NASAにとって、RIACS [ 1 ]はNASAエイムズ研究センター(NASAの情報技術卓越センター)のインテリジェントシステム部門および NASA先進スーパーコンピューティング部門(NAS) と最も密接に協力してきました。NASと同年に設立されたRIACS [ 1 ]は、設立当初から同部門と密接に協力し、NASAのスーパーコンピューティングと計算流体力学の分野で強力な能力を開発してきました。RIACS [ 1 ]はインテリジェントシステム部門の設立に協力し、それ以来同部門と密接に協力して、自律システム、インテリジェント情報管理とデータ理解、人間中心のコンピューティングの分野で多くのソフトウェアイノベーションを開発し、浸透させてきました。
NASAへの歴史的貢献
RIACS [ 1 ]が「インテリジェントシステム部門」 [ 2 ]の一員としてNASAエイムズ研究センターに貢献した例としては、次のようなものの開発と導入におけるリーダーシップの役割が挙げられる。
- Autoclass ベイジアン発見システム – 確率的手法を使用して、 NASA IRAS ミッションの低解像度スペクトル カタログで新しいクラスの赤外線星を発見しました。これは 天文学的な発見をした最初の人工知能プログラムです。また、DNA/タンパク質配列データ内の新しいクラスのタンパク質、イントロン、その他のパターンの発見にも使用されました。

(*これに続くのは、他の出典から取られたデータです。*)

-- ==== Sys2Proof/Machine/Abort.lean ====
section
/-! DEFINITION. Task aborts (R248 to R251): halting participants (R141), stopping their slots, entries and catalogue requests
(R271), the hard shoulder; and the exceptions of a tile (R117, R327). -/
namespace Sys2Proof.Machine

/-- The crew whose task has tile `t` as a participant: unit and stripe entry. -/
def State.taskOf (s : State) (t : Nat) : Option (Nat × Nat) :=
  (s.crews.find? fun q => match q.2.task with | some k => k.parts.contains t | none => false).map
    fun q => (q.1 / 64, q.1 % 64)

/-- A tile enters HALTED (R117, R141): the first cause is kept, with its banks and word, until it is cleared. -/
def State.haltTile (s : State) (t cause banks : Nat) : State :=
  let s := if s.fld F.TILE_EXC_CAUSE t = 0 then
      ((s.setFld F.TILE_EXC_CAUSE cause t).setFld F.TILE_EXC_BANKS banks t).setFld F.TILE_EXC_PC_PC (s.tile t).pc t
    else s
  s.setTState t tHalted

/-- An operation in flight stops at its next beat (R141): a write has written some first part of its range, which the spec
leaves to the moment of the stop; an operation whose data has not been sent sends nothing. -/
def State.stopEntry (s : State) (t : Nat) (x : SbEntry) : State :=
  match x.op with
  | .write ws => (s.writeWs t x.lb x.addr (ws.take (s.free % (ws.length + 1)))).useFree
  | _ => s

/-- Every operation in flight of a tile stops and its entry retires (R141). -/
def State.stopAsync (s : State) (t : Nat) : State :=
  (s.sbList t).foldl (fun s q => (s.stopEntry t q.2).sbPut t q.1 none) s

/-- A slot of an aborted task stops (R250 steps 2 and 4): announced data is discarded, and reads outstanding will be. -/
def State.abortSlot (s : State) (k z : Nat) : State :=
  let x := s.slot k z
  (s.setSlot k z { x with o := 0, data := [] }).setFld F.STR_SLOT_STAT_STATE 4 k z

/-- Bring CAT_STAT up to date. -/
def State.catStat (s : State) : State :=
  ((s.setFld F.CAT_STAT_TASKQ s.catTask.length).setFld F.CAT_STAT_HOSTQ s.catHost.length).setFld
    F.CAT_STAT_INFLIGHT s.catRun.length

/-- Cancel the catalogue requests of a tile's task (R271). -/
def State.catCancel (s : State) (t : Nat) : State :=
  let mine := s.catRun.filter fun q => decide (q.tile = some t)
  let s : State := { s with catTask := s.catTask.filter fun q => !decide (q.tile = some t)
                            catRun := s.catRun.filter fun q => !decide (q.tile = some t) }
  let s := mine.foldl (fun s q =>
    s.hbmWrite (bitsOf q.desc 128 64) (leBytes (putBits q.head 0 8 1) 64) false) s
  (s.addSat F.CAT_ERRCNT_CANCELLED mine.length).catStat

/-- One participant of an aborted task (R250 steps 2 to 6): it halts with CAUSE 0x05 if it runs, its operations stop, its
slots and waits end, and its soft reset starts. -/
def State.abortTile (s : State) (t : Nat) : State :=
  let c := s.tState t
  let s := if c = tRun ∨ c = tWait then s.haltTile t 5 0 else s
  let s := (s.stopAsync t).catCancel t
  let s := (s.tile t).slots.foldl (fun s z => s.abortSlot (z / 256) (z % 256)) s
  let s : State := { s with waiters := s.waiters.filter fun w => decide (w.by_ ≠ .tile t) }
  if c = tRetired then s else s.modTile t fun x => { x with resetting := true }

/-- The crew of stripe entry `e` of unit `u` has its task of a segment aborted, and its next task starts a new run. -/
def State.abortCrew (s : State) (u e : Nat) (b : Int) (p : Nat) : State :=
  match (s.crew u e).task with
  | some k =>
    if k.b = b ∧ k.part = p ∧ !k.aborted then
      k.parts.foldl (fun s t => s.abortTile t)
        (s.setCrew u e { s.crew u e with brk := true, task := some { k with aborted := true } })
    else s
  | none => s

/-- Every task of a segment on unit `u` is aborted and the segment goes to the hard shoulder (R248, R100); `reason` is the
REASON of its gap finding (R546). -/
def State.segAbort (s : State) (u : Nat) (b : Int) (p reason : Nat) : State :=
  let s := (List.range 64).foldl (fun s e => s.abortCrew u e b p) s
  match s.connOfSeg u b p with
  | some c => ((s.modSeg c b p fun g => { g with tasks := [] }).hardShoulder c b p reason).seamStat u
  | none => s

/-- The task that tile `t` takes part in is aborted in the scope of R248. -/
def State.abortTaskOf (s : State) (t : Nat) : State :=
  match s.taskOf t with
  | some (u, e) => match (s.crew u e).task with
    | some k => s.segAbort u k.b k.part 1
    | none => s
  | none => s

/-- A route exception (R117, R327): the word is not executed, the tile halts, the MC is told, the task is aborted. -/
def State.tileFault (s : State) (t cause banks : Nat) : State :=
  ((s.haltTile t cause banks).tell (.tileHalt t cause)).abortTaskOf t

/-- Every participant of an aborted task is in IDLE again, or has been retired. -/
def State.abortDone (s : State) (k : CrewTask) : Bool :=
  k.aborted && k.parts.all fun t => !(s.tile t).resetting

/-- Step 7 of R250 for the crews whose aborted participants have all been reset: FAULT_TASK_ABORT is reported, and the crew
is free for its next task. -/
def State.abortReport (s : State) : State :=
  s.crews.foldl (fun s q => match q.2.task with
    | some k =>
      if s.abortDone k then
        (s.setCrew (q.1 / 64) (q.1 % 64) { q.2 with task := none }).tell
          (.taskAbort (q.1 / 64) (q.1 % 64) (segNum k.b k.part))
      else s
    | none => s) s

end Sys2Proof.Machine
end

- リビングストン モデルベースの診断システム – リモート エージェントの一部としてディープ スペース ワンに搭載され、また、人間の監視なしで宇宙船を制御する初の人工知能制御システムとして地球観測ミッション EO-1 に搭載されました。
- MAPGEN [ 3 ]戦術活動プランナー –火星探査ローバーミッション中に毎日使用される制約ベースの計画システムで、 科学的成果が約20%増加したと推定されています。
- クラリッサ音声操作手順ブラウザ - 国際宇宙ステーションで宇宙で使用された最初の音声対話システムとして使用されました。
- プログラム管理ツール[ 4 ] - NASAの数十億ドル規模のプログラムやプロジェクトの管理に使用され、 ケーススタディでは財務報告時間の85%削減、非支持者レビューのマイルストーンデータにおける不一致率の40%削減、ベースラインプロジェクト計画におけるエラー率の30%削減が示されています。
目的と憲章
RIACS [ 1 ]の設立以来の 目的は以下の通りである。
- NASA エイムズ研究センターと学術コミュニティ間のインターフェイスを提供し、高度なコンピュータ科学と工学、応用数学、および NASA の科学と工学の課題へのコンピュータの応用の分野で行われる活動の協力センターとして機能します。
- 航空宇宙コミュニティが関心を持つ科学および工学分野における問題解決能力を強化するために、計算関連分野の概念、技術、またはプロトタイプを開発することを目的とした独立した研究活動を実施します。
- 高度な計算設備を必要とする問題の解決に向けて、政府、産業界、学界の協力的な研究努力を強化します。
- 研究所職員によるプレプリントレポートの迅速な普及、シンポジウムでの発表、適切な学術誌への掲載など、従来の手段によって大学、産業界、その他の政府機関間の技術移転を強化します。
- 一般学術界および産業界と NASA エイムズ研究センターとの連携を強化し、コンピューター科学およびテクノロジーにおける社内プログラム活動をさらに発展させます。
- 講義プログラムや客員科学者プログラムなど、様々な追加活動を実施するほか、コンピュータサイエンスおよび応用数学の分野におけるNASAエイムズ研究所との協議や協力も行います。RIACS職員は、論文指導、研究委員会への参加、研究セミナーへの参加などを通じて、地元の大学を支援することもあります。
- USRAが任命した著名な科学評議会と連携し、RIACSの進捗状況(研究、報告書、出版物、その他研究所の目的に影響を与える可能性のある事項を含む)を審査します。科学評議会はまた、RIACS所長に対し、研究プロジェクト、優先事項、および必要な資源について助言を行い、研究所の科学活動についてUSRAに報告します。